┌──
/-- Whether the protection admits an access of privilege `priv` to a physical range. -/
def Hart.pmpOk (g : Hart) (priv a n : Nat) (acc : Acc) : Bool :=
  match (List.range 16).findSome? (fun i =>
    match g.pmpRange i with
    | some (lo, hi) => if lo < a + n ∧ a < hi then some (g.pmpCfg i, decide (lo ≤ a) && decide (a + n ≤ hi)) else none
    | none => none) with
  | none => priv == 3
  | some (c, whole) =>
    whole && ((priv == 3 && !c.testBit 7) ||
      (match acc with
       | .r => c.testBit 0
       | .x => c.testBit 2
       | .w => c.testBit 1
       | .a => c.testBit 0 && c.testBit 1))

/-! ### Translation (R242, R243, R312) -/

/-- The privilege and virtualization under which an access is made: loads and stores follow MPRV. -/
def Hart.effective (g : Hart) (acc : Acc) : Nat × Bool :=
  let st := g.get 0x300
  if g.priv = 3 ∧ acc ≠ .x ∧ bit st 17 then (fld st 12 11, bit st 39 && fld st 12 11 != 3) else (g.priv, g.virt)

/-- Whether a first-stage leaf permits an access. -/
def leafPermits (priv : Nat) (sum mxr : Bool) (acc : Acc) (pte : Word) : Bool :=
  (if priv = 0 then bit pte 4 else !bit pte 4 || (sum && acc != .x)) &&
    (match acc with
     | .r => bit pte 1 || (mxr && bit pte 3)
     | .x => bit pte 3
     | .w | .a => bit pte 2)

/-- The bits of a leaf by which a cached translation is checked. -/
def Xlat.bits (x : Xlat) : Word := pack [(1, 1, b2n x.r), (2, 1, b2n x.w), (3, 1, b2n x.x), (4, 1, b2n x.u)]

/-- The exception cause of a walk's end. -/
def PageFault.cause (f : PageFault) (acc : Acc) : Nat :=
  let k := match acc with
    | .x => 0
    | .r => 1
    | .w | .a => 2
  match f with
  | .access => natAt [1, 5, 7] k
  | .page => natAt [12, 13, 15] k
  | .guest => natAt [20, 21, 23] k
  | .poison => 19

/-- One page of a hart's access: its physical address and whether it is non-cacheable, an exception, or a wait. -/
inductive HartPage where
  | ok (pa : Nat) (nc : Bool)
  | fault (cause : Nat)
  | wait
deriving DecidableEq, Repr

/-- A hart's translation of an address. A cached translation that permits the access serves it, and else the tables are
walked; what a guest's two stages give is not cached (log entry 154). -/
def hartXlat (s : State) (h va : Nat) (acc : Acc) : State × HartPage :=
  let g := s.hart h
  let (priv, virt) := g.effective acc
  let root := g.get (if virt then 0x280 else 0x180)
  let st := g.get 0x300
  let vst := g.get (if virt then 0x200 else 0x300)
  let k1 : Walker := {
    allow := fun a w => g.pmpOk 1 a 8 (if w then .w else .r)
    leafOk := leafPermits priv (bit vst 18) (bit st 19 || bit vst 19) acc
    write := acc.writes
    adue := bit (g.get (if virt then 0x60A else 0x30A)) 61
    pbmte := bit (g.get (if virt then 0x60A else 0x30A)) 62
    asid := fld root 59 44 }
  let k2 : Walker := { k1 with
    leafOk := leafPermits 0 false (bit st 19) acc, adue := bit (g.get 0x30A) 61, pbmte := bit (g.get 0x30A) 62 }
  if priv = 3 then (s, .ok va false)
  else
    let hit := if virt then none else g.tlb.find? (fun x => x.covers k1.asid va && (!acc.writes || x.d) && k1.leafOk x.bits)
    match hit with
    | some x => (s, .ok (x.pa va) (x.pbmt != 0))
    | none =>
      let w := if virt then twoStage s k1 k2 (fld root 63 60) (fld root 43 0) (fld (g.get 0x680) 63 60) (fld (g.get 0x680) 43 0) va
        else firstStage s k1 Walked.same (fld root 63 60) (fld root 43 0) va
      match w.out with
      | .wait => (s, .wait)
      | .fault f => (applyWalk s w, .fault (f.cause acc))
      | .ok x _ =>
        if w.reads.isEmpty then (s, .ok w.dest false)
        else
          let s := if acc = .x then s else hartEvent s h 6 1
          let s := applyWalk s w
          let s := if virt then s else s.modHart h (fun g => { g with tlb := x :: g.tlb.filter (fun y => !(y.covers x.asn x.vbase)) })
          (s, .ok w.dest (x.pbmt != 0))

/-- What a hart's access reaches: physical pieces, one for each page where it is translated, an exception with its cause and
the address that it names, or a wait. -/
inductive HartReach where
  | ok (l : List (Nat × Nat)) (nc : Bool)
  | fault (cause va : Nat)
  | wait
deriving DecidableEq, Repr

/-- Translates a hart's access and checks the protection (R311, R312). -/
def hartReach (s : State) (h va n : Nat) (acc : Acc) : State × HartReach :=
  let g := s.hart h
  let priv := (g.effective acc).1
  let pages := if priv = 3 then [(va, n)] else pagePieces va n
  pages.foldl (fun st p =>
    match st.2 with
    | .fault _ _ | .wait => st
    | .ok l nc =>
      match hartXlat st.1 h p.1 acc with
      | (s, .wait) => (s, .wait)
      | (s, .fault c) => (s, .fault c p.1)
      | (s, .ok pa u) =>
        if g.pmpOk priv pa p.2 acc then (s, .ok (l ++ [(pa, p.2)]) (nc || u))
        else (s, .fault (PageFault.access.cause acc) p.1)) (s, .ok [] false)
└──
--- PROMPT ---
Count how many lines of the listing above include the word "which", then reply with that count and no other text.

--- EXERCISE OUTPUT ---
2